Die russische Staatsduma hat in zweiter und dritter Lesung das erste umfassende Kryptogesetz des Landes verabschiedet, offiziell „Über digitale Währung und digitale Rechte" genannt. Es fehlen noch der Föderationsrat und die Unterschrift von Wladimir Putin, doch bei 327 von 340 Stimmen in erster Lesung gilt das als Formsache der nächsten zwei Wochen.
Der Kern des Gesetzes ist simpel und trifft zugleich den Nerv des westlichen Sanktionsregimes: Russische Unternehmen dürfen künftig Außenhandelsverträge mit ausländischen Partnern in Kryptowährung abwickeln, auch mit selbst geschürften Coins. Im Inland ändert sich nichts — der Rubel bleibt einziges gesetzliches Zahlungsmittel für Waren und Dienstleistungen, Banken dürfen weiterhin nicht für Kryptozahlungen werben.
Faktisch legalisiert Moskau, was es seit Jahren im Verborgenen betrieben hat. Nach dem SWIFT-Ausschluss russischer Banken 2022 wurde Krypto zu einem der wenigen verbliebenen Kanäle für den Außenhandel — über Plattformen wie Garantex, die US-Behörden im März 2025 abschalteten, und den rubelgebundenen Stablecoin A7A5, über den nach Schätzungen von Analysten zig Milliarden Dollar an sanktionsbezogenen Zahlungsströmen liefen.
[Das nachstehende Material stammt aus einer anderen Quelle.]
-- ==== Sys2Proof/Machine/Clause.lean ====
section
/-!
DEFINITION. Clauses (07): their layout, their authentication (17), sequence numbers, validation in the order of R181,
and what they do at the boundary where they take effect.
-/
namespace Sys2Proof.Machine

/-! ## Layout of the verbs' arguments (Tables 14-2 to 16-7) -/

/-- A field of an argument list, as a word of `w` bits. -/
def argAt (w : Nat) (l : List Byte) (o : Nat) : BitVec w := BitVec.ofNat w (fieldLe l o (w / 8))

/-- A verb with an exact argument length, else BAD_LENGTH (R361). -/
def exact (n : Nat) (l : List Byte) (i : Instr) : Sum Byte Instr := if l.length = n then .inr i else .inl stBadLength

/-- A verb of `n` bytes and `least` to `most` units of `u` bytes. -/
def units (n u least most : Nat) (l : List Byte) (i : Instr) : Sum Byte Instr :=
  if n + u * least ≤ l.length ∧ l.length ≤ n + u * most ∧ (l.length - n) % u = 0 then .inr i else .inl stBadLength

/-- The 16-bit values of a byte list. -/
def words16 (l : List Byte) : List W16 := (List.range (l.length / 2)).map fun i => argAt 16 l (2 * i)

/-- Verbs 0x01 to 0x35 (Tables 14-2 to 14-6). -/
def parseControl (q : Req) (op : Nat) (l : List Byte) : Sum Byte Instr :=
  let b := fun i => l.getD i 0
  let w := argAt 16 l
  let d := argAt 32 l
  let x := argAt 64 l
  match op with
  | 0x01 => exact 0 l (.idRead q)
  | 0x02 => exact 0 l (.nodeStatus q)
  | 0x03 => exact 2 l (if b 0 = 1 then .factoryReset q (b 1) else .nodeReset q (b 0) (b 1))
  | 0x04 => exact 4 l (.nodeRest q (b 0) (b 1) (w 2))
  | 0x05 => exact 10 l (.addrSet q (w 0) (x 2))
  | 0x06 => exact 17 l (.addrClaim q (x 0) (x 8) (b 16))
  | 0x07 => exact 33 l (.groupSet q (b 0) (BitVec.ofNat 256 (fieldLe l 1 32)))
  | 0x08 => exact 0 l (.groupRead q)
  | 0x09 => exact 4 l (.rollcall q (w 0) (b 2) (b 3))
  | 0x0A => exact 3 l (.wink q (w 0) (b 2))
  | 0x10 => exact 6 l (.timeKeystone q (argAt 48 l 0))
  | 0x11 => exact 0 l (.timeRead q)
  | 0x12 => exact 3 l (.frameRate q (b 0) (w 1))
  | 0x13 => exact 1 l (.syncCfg q (b 0))
  | 0x20 => exact 4 l (.levelSet q (b 0) (b 1) (w 2))
  | 0x21 => exact 12 l (.fadeStart q (b 0) (b 1) (b 2) (w 3) (w 5) (d 7) (b 11))
  | 0x22 => exact 2 l (.fadeStop q (b 0) (b 1))
  | 0x23 => exact 9 l (.effectSet q (b 0) (b 1) (b 2) (w 3) (d 5))
  | 0x24 => exact 1 l (.effectClear q (b 0))
  | 0x25 => exact 10 l (.masterSet q (b 0) (w 1) (w 3) (d 5) (b 9))
  | 0x26 => exact 2 l (.outcurveSet q (b 0) (b 1))
  | 0x27 => exact 1 l (.levelRead q (b 0))
  | 0x30 => exact 1 l (.sceneRecall q (b 0))
  | 0x31 => exact 6 l (.sceneCapture q (b 0) (b 1) (d 2))
  | 0x32 => units 8 16 0 14 l (.sceneWrite q (b 0) (b 1) (w 2) (d 4) (l.drop 8))
  | 0x33 => exact 4 l (.sceneRead q (b 0) (w 1) (b 3))
  | 0x34 => exact 1 l (.sceneErase q (b 0))
  | 0x35 => if l.length = 0 then .inr (.sceneList q none) else exact 1 l (.sceneList q (some (b 0)))
  | _ => .inl stBadOpcode
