/-- The bank has been erased since record `r`: the journal holds a later ERASE-DONE of one of its sectors. -/
def erasedSince (b : Bool) (r : List Byte) (m : Memory) : Bool :=
  (jRecords m (liveJ m)).any fun d =>
    recType d == 2 && decide (recSeq r < recSeq d) && (bankSector b ≤ recSector d && decide (recSector d < bankSector b + 4))

/-- Pages of the alternate bank are programmed, and not as the whole image that an earlier save left there before the last
full SAVE (KIND 0) went into the other bank: that image fills every page and has not been erased since. -/
def bankCut (s : State) : Bool :=
  let m := s.nv.mem
  let b := altBank s
  !bankErased m b && match latestCounters m with
    | some r => fieldLe r 9 1 != 0 || erasedSince b r m || (List.range 64).any (pageBlank m b)
    | none => false

/-- A save was cut short and the store shows it (R117): a journal slot neither free nor valid, or pages of the alternate
bank no longer erased. -/
def cutShort (s : State) : Bool :=
  [false, true].any (fun j => (List.range 64).any fun k =>
    let r := jSlot s.nv.mem j k
    !allFf r && !recOk r)
  || bankCut s

/-- On-time as a counter bank holds it (R339). -/
def bankOnTime (s : State) (b : Bool) : Tab Nat :=
  (List.range 4096).foldl (fun t g => tset zeroNat t g (ofLe (nvBytesAt s (4096 * bankSector b + 4 * g) 4))) []

/-- The scalar counters and the on-time of a COUNTERS record (R341, Table 12-7). -/
def takeRecord (r : List Byte) (s : State) : State :=
  let b := fieldLe r 8 1 == 1
  let kind := fieldLe r 9 1
  let since := fieldLe r 40 4
  let good : Bool := fieldLe r 12 4 == crc32 (nvBytesAt s (4096 * bankSector b) 16384)
  { s with cnt := {
      onTime := (if good then bankOnTime s b else [])
      cycles := #v[fieldLe r 24 4, fieldLe r 28 4, fieldLe r 32 4, fieldLe r 36 4]
      pon := fieldLe r 16 4
      pup := fieldLe r 20 4
      coarse := kind == 1
      lost := !good
      since := (if kind = 1 then since else 0)
      saveWt := BitVec.ofNat 48 (fieldLe r 44 6)
      ponSaved := (if kind = 1 then fieldLe r 16 4 - since else fieldLe r 16 4)
      bank := some b } }

/-- The counters of the newest record, or none yet (R341). -/
def loadRecord (s : State) : State :=
  match latestCounters s.nv.mem with
  | some r => takeRecord r s
  | none => { s with cnt := { pup := 0 } }

/-- COUNTERS_LOST by the mark or by what the store shows, the power-up count, and the bank erase due 1 s on (R112, R117,
R338). -/
def markCounters (cause : Byte) (cut : Bool) (s : State) : State :=
  { s with
    cnt.lost := s.cnt.lost || cut
    ka.saveOpen := false
    cnt.pup := if cause = 0x01 then bump s.cnt.pup else s.cnt.pup
    nv.bankDue := some (s.now + Config.secPs) }


/-- Step 9 (R112, R117, R338, R341): the counters, the SAVE-OPEN mark, the power-up count, and the save that follows where
no record exists. -/
def loadCounters (cause : Byte) (s : State) : State :=
  let t := loadRecord s
  let t := markCounters cause (t.ka.saveOpen || (!t.ka.lostTold && cutShort t)) t
  if (latestCounters s.nv.mem).isSome then t else addJob firstSave t

/-! ## Ports and the end of boot: steps 10 to 15 -/

/-- Every port takes its configured parameters, and VIO is looked at (R64, R267). -/
def takePortCfg (s : State) : State :=
  let s := upPorts (fun p x => { x with cfg := s.cfg.ports.get p, side := s.cfg.side.get p }) s
  let low := decide (s.pw.vio < Config.vioGood)
  { s with pw.vioLow := low, pw.vioDown := low }

/-- Relay mode: port 0 receives (R281, R284). -/
def bootRelay (s : State) : State :=
  { upPort 0 (fun x => { x with state := .relay, items := [], cur := none, stopped := false }) s with
    relay := { on := true, headerAt := s.now } }

/-- Steps 11 and 12 on a port that starts: the reset pulse of 60 µs, and the presence sampled 20 µs after its release, which
is now (R262). -/
def bootReset (chains : BitVec 4) (p : Port) (s : State) : State :=
  if (s.ports.get p).items.any (fun i => i.1 == .reset) then
    presence p (chains.getLsbD p.val) (beginItem p .reset (s.now - 80 * Config.usPs) s)
  else s

/-- Every port stands off with its configured parameters; the enabled ones start, while VIO is good with their reset and
presence (R65, R87, R267, R281, R284). -/
def bootPorts (chains : BitVec 4) (s : State) : State :=
  let t := eachPort restartPort (takePortCfg s)
  eachPort (bootReset chains) (if t.cfg.relay then bootRelay t else t)

/-- The boot scene slot is named and not usable (R89, R336). -/
def bootSceneBad (s : State) : Bool :=
  s.cfg.bootScene != 0xFF && !(decide (s.cfg.bootScene.toNat < 64) && sceneUsable s s.cfg.bootScene.toNat)

/-- FLAGS of EVT.BOOT (Table 16-9). -/
def bootFlags (s : State) : Nat :=
  flagBits [s.cnt.lost, bootSceneBad s, !deckGood s, decide (curveBad s ≠ 0), s.fw.fellBack, s.ka.lost,
    s.ka.rc && s.ka.notStarted]

/-- Fields of EVT.BOOT (Table 16-9). -/
def bootFields (s : State) : List Byte :=
  [s.pw.cause] ++ leBytes 2 (bootFlags s) ++ [BitVec.ofNat 8 s.fw.run, Config.romMajor, Config.romMinor,
    BitVec.ofNat 8 (curveBad s), BitVec.ofNat 8 s.nv.repaired.length]
    ++ ((s.nv.repaired.map (BitVec.ofNat 8)) ++ List.replicate 8 (0xFF : Byte)).take 8 ++ leBytes 8 s.node.uid.toNat

/-- Events held for the next entry to RUN: a reserve latch (R106) and the RC fallback (R69, R444). -/
def tellOnRun (s : State) : State :=
  let s := if s.ka.latchEvt then raisePower 7 { s with ka.latchEvt := false } else s
  if s.ka.rc && !s.ka.rcTold then raiseTime 2 { s with ka.rcTold := true } else s

/-- EVT.TIME enters its queue after EVT.BOOT, whichever holdoff is the longer (R110, R444). -/
def timeAfterBoot (s : State) : State :=
  let b := ((s.ev.held.filter fun e => e.op == 0xF4).map (·.due)).foldl max 0
  { s with ev.held := s.ev.held.map fun e => if e.op = 0xF3 then { e with due := max e.due b } else e }
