/-- SVCTL takes what is written but its b3, a read-only register nothing (R207, R212); a write during an NV block waits (R222).
The first character after an idle sets the rate (R209), 20 ms without an edge begin an idle, and a bad character sets FE or,
with parity on, PE, and ends the selection (R207, R214). A read of SVSTAT carries its flags, clears COL and arms the clearing of
FE, PE and OE, which a read of SVDATA completes (R210, R216). SVDATA consumes the outbound image byte by byte and empties the
mailbox with its last (R220); SVCAUSE clears the bits it carried (R213); the other registers read as Table 8-2 says (R212). A
read that meets a collision sets COL (R210). During a factory reset nothing is answered (R225). -/
def Obligations.RegistersAreWrittenAndRead : Prop :=
  (∀ (dt : Nat) (b : Byte) (s : State),
    let t := elapse dt s
    let x := t.svc
    let edge := { t with svc.idle := false, svc.edgeAt := t.now }
    (SvcHears t →
      (t.nv.running = none →
        exec (.svctlWrite dt true b) s = .next { edge with
          svc.armed := false, svc.sel := some (false, 7), svc.ctl := b &&& 0xF7 }
        ∧ (∀ reg : Byte, reg.toNat < 128 → reg ≠ 2 → reg ≠ 3 → reg ≠ 7 →
          exec (.registerWrite dt reg [b]) s = .next { edge with svc.armed := false, svc.sel := some (false, reg) })
        ∧ exec (.registerWrite dt 2 []) s = .next { edge with svc.armed := false, svc.sel := some (false, 2) }
        ∧ exec (.svcCharacterError dt false) s = .next { edge with svc.fe := true, svc.sel := none }
        ∧ exec (.svcCharacterError dt true) s =
          .next (if x.ctl.getLsbD 0 then { edge with svc.pe := true, svc.sel := none } else t))
      ∧ (t.nv.running ≠ none → exec (.svdataWrite dt true b) s = .next { edge with
          svc.deferred := x.deferred ++ [.addr 2, .data b] }))
    ∧ (t.pw.mode = .run → t.pw.fosc = true → t.pw.lockAt ≤ t.now → x.idle = true → x.ctl.getLsbD 1 = false →
      (∀ rate, 9600 ≤ rate → rate ≤ 921600 → exec (.svsync dt true rate) s = .next { edge with svc.rate := some rate })
      ∧ (∀ rate, rate < 9600 ∨ 921600 < rate → exec (.svsync dt true rate) s = .next { edge with svc.rate := none })
      ∧ (∀ rate, exec (.svsync dt false rate) s = .next { edge with svc.rate := none })
      ∧ exec (.svdataWrite dt false b) s = .next { edge with svc.rate := none })
    ∧ (x.edgeAt + 20000000000 ≤ t.now → exec (.svcIdle dt) s = .next { t with
        svc.idle := true, svc.sel := none, svc.rate := if x.ctl.getLsbD 1 then x.rate else none })
    ∧ (t.now < x.edgeAt + 20000000000 → exec (.svcIdle dt) s = .next t))
  ∧ ∀ (dt : Nat) (s : State),
    let t := elapse dt s
    let read := { t with svc.idle := false, svc.edgeAt := t.now, svc.armed := false, svc.sel := none }
    SvcHears t → t.nv.running = none →
    (t.sec.factory = true → ∀ n, exec (.svstatRead dt n) s = .next read ∧ exec (.svcauseRead dt n) s = .next read)
    ∧ (t.sec.factory = false →
      exec (.svstatRead dt 1) s = .next { read with svc.armed := true, svc.sent := [svstat t], svc.col := false }
      ∧ exec (.svcauseRead dt 1) s = .next { read with svc.sent := [t.svc.cause], svc.cause := 0 }
      ∧ (∀ n : Byte,
        let plain := fun (reg value : Byte) =>
          exec (.registerWrite dt (0x80 ||| reg) [n]) s = .next { read with svc.sent := List.replicate n.toNat value }
          ∧ exec (.collision dt reg n) s = .next { read with svc.sent := List.replicate n.toNat value, svc.col := true }
        plain 0 0x5A ∧ plain 3 (BitVec.ofNat 8 t.svc.image.length) ∧ plain 4 (BitVec.ofNat 8 (svrlen t))
        ∧ plain 6 t.svc.seqLow ∧ plain 7 t.svc.ctl ∧ ∀ reg : Byte, 8 ≤ reg.toNat → reg.toNat < 128 → plain reg 0)
      ∧ (∀ im b, t.svc.out = some im →
        let clr := if t.svc.armed then { read with svc.fe := false, svc.pe := false, svc.oe := false } else read
        (∀ l, im.bytes = b :: l → l ≠ [] → exec (.svdataRead dt 1) s = .next { clr with
          svc.sent := [b], svc.out := some { im with bytes := l, begun := true } })
        ∧ (im.bytes = [b] → im.op = 0xFE → im.clause = none → t.span.overflow = [] → t.svc.backlog = [] → t.ev.marks = [] →
            t.span.idle = false →
          exec (.svdataRead dt 1) s = .next { clr with svc.sent := [b], svc.out := none })))

/-! ## Strings (09, 10) -/

/-- A return that echoes a frame sent in time makes the port ready and its words are taken; with words for every cell a port in
OK has no break evidence, whatever the frame (R90, R273, R274). A DATA return that is rejected, with a code error or more than 8
TOL events, or that is missing at its deadline is one piece of evidence (R229), the third starts a census (R274). A frame that
ended with SnO released leaves the port driven, and makes a stub ready once a frame was started since its presence; a port 1 s
without a return counts as ready (R90), and with every configured port ready LAMPEN asserts (R37, R90, R427). -/
def Obligations.ReturnsAreTaken : Prop :=
  ∀ (dt : Nat) (p : Port) (s : State),
    let t := elapse dt s
    let x := t.ports.get p
    let lost := { x with awaits := [], srNext := none, srAcc := [], srLen := 0 }
    (t.pw.mode = .run → x.cfg.enable = true → x.cfg.stub = false → x.stopped = false → x.state = .ok →
      (∀ (r : Return) (a : Await), x.awaits = [a] → headerOk r.header = true → a.type = hdrType r.header →
          a.fmt = hdrFmt r.header → a.fseq = hdrFseq r.header → t.now ≤ a.due →
        (r.clean = true → r.tol ≤ 8 → x.cfg.n ≤ r.words.length →
          ∃ u, exec (.loopReturn dt p r) s = .next u ∧ (u.ports.get p).awaits = [] ∧ (u.ports.get p).ready = true
            ∧ (u.ports.get p).w = some r.words.length ∧ (u.ports.get p).returned = true ∧ (u.ports.get p).evidence = 0
            ∧ (u.ports.get p).tol = min (x.tol + r.tol) 0xFFFFFFFF
            ∧ (u.ports.get p).state = .ok ∧ u.rd = t.rd ∧ u.span = t.span ∧ ∀ k ≠ p, u.ports.get k = t.ports.get k)
        ∧ (a.type = 1 → r.clean = false ∨ 8 < r.tol → x.evidence < 2 → exec (.loopReturn dt p r) s = .next (setPort p
            { lost with tol := min (x.tol + r.tol) 0xFFFFFFFF, ready := true, evidence := x.evidence + 1 } t)))
      ∧ ∀ a : Await, x.awaits = [a] → a.due ≤ t.now → a.type = 1 →
        (x.evidence < 2 → exec (.returnDeadline dt p) s = .next (setPort p { lost with evidence := x.evidence + 1 } t))
        ∧ (2 ≤ x.evidence → exec (.returnDeadline dt p) s =
            .next (addItem p .census (setPort p { lost with evidence := 0 } t))))
    ∧ (x.last.isSome = true → x.eofAt ≤ t.now → x.configs = [] → exec (.stringFrameEof dt p) s = .next (setPort p
        { x with release := false, ready := x.ready || (x.cfg.enable && x.cfg.stub && x.framed) } t))
    ∧ (∀ a, x.firstAt = some a → a + 1000000000000 ≤ t.now → x.cfg.enable = true → x.ready = false → t.pw.mode = .run →
        t.cfg.notify.addr = 0 → exec (.readinessTimeout dt p) s = .next (setPort p { x with ready := true } t))
    ∧ (t.pw.mode = .run → t.pw.vioLow = false →
        (∀ k : Port, (t.ports.get k).cfg.enable = true → (t.ports.get k).ready = true) →
      exec (.lampenAssert dt) s = .next { t with pw.lampMet := true, pw.lampen := !t.pw.lampHold })

/-- A waiting maintenance item begins where it can finish before the next frame, or after 1 s whether it can or not (R272), a
probe after a presence not before the DATA frame that precedes it (R281); a reset only takes SnO low for 60 µs, the others send a
QUERY frame and then a low of their class (R256, R258). The presence sample, 20 µs after the release, ends a reset: a port found
at boot is OK and one port cycle more is counted, a port not found is NOCHAIN; SnO is not driven before 45 µs after the release
(R262, R281, R338). -/
def Obligations.MaintenanceRuns : Prop :=
  ∀ (dt : Nat) (p : Port) (s : State),
    let t := elapse dt s
    let x := t.ports.get p
    (∀ (m : Maint) (since : Nat) (rest : List (Maint × Nat)), x.items = (m, since) :: rest → t.pw.mode = .run →
        t.pw.vioLow = false → x.stopped = false → x.state ≠ .relay → x.cfg.enable = true → itemGap x t.now = true →
        (x.fresh = true → m ≠ .census) →
      let begun := fun (i : Instr) => ∃ u, exec i s = .next u ∧ (u.ports.get p).cur = some m
        ∧ (∀ e ∈ (u.ports.get p).items, e ∈ x.items ∧ e.1 ≠ m)
        ∧ (m = .reset → (u.ports.get p).fseq = x.fseq ∧ (u.ports.get p).pulse = some { at_ := t.now, width := 60000000 })
        ∧ (m ≠ .reset → (u.ports.get p).fseq = x.fseq + 1
            ∧ (∃ side, (u.ports.get p).last = some { header := headerOf 3 x.cfg.fmt.toNat (x.fseq + 1) side false, slots := [] })
            ∧ ∃ a, (u.ports.get p).eofAt + x.cfg.n * 16 * bitPs x.cfg.rate + 2000000 ≤ a ∧ (u.ports.get p).pulse = some {
                at_ := a, width := if m = .census then 8000000 else if m = .status then 2000000 else 4000000 })
        ∧ u.rd = t.rd ∧ ∀ k ≠ p, u.ports.get k = t.ports.get k
      (canFinish t x m = true → begun (.maintenanceStart dt p))
      ∧ (since + 1000000000000 ≤ t.now → begun (.maintenanceForced dt p)))
    ∧ (∀ l : Pulse, x.cur = some .reset → x.pulse = some l → t.pw.mode = .run → x.due = none → x.keepDue = false →
      (∀ low, t.now < l.at_ + l.width + 20000000 → exec (.presenceSample dt p low) s = .next t)
      ∧ (l.at_ + l.width + 20000000 ≤ t.now → x.why = .boot →
        (∃ u, exec (.presenceSample dt p true) s = .next u ∧ (u.ports.get p).state = .ok ∧ (u.ports.get p).cur = none
          ∧ (u.ports.get p).freeAt = max t.now (l.at_ + l.width + 45000000) ∧ (u.ports.get p).fresh = true
          ∧ u.cnt.cycles.get p = bump (t.cnt.cycles.get p) ∧ ∀ k ≠ p, u.ports.get k = t.ports.get k)
        ∧ (x.configs = [] → ∃ u, exec (.presenceSample dt p false) s = .next u ∧ (u.ports.get p).state = .nochain
          ∧ (u.ports.get p).cur = none ∧ (u.ports.get p).items = x.items.filter (fun i => i.1 != .census && i.1 != .identity)
          ∧ u.cnt = t.cnt ∧ ∀ k ≠ p, u.ports.get k = t.ports.get k)))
Die Ironie: Im Januar 2022, Wochen vor dem Einmarsch in die Ukraine, wollte die russische Zentralbank Kryptowährungen noch komplett verbieten.
Das neue Gesetz holt diesen Graubereich unter die Aufsicht der Zentralbank. Ab dem 1. September 2026 brauchen fünf Kategorien von Marktteilnehmern — Börsen, Broker, Verwaltungsgesellschaften, Verwahrstellen und Wechselstuben — eine Lizenz, ein Mindestkapital von 15 Millionen Rubel (etwa 190.000 Dollar) und die Mitgliedschaft in einer Selbstregulierungsorganisation. Bestehende Plattformen erhalten eine Übergangsfrist bis Mitte 2027.
Privatanleger ohne den Status „qualifiziert" dürfen künftig über lizenzierte Vermittler bis zu 300.000 Rubel (rund 3.800 Dollar) pro Jahr in Krypto investieren, Überweisungen ins Ausland sind auf 100.000 Rubel begrenzt; qualifizierte Anleger bekommen deutlich höhere Grenzen, müssen aber zuvor einen Risikotest bestehen. Größere grenzüberschreitende Transfers werden für 48 Stunden zur Prüfung zurückgehalten. Handelbar an lizenzierten Plattformen sind nur Coins, die strenge Größenschwellen überschreiten — im Schnitt über 5 Billionen Rubel Marktkapitalisierung und über 1 Billion Rubel Tagesvolumen über zwei Jahre —, was derzeit auf Bitcoin, Ethereum und eventuell Solana hinausläuft; Privacy-Coins bleiben verboten.
Ob diese Konstruktion Russland tatsächlich hilft, Sanktionen zu umgehen, steht auf einem anderen Blatt. Die EU hatte bereits im April 2026 ein eigenes Sanktionspaket gegen russische Krypto-Infrastruktur verhängt, und formalisierte Kanäle lassen sich leichter zurückverfolgen als anonyme Wechselstuben — genau das Risiko, das ausländische Geschäftspartner normalerweise scheuen.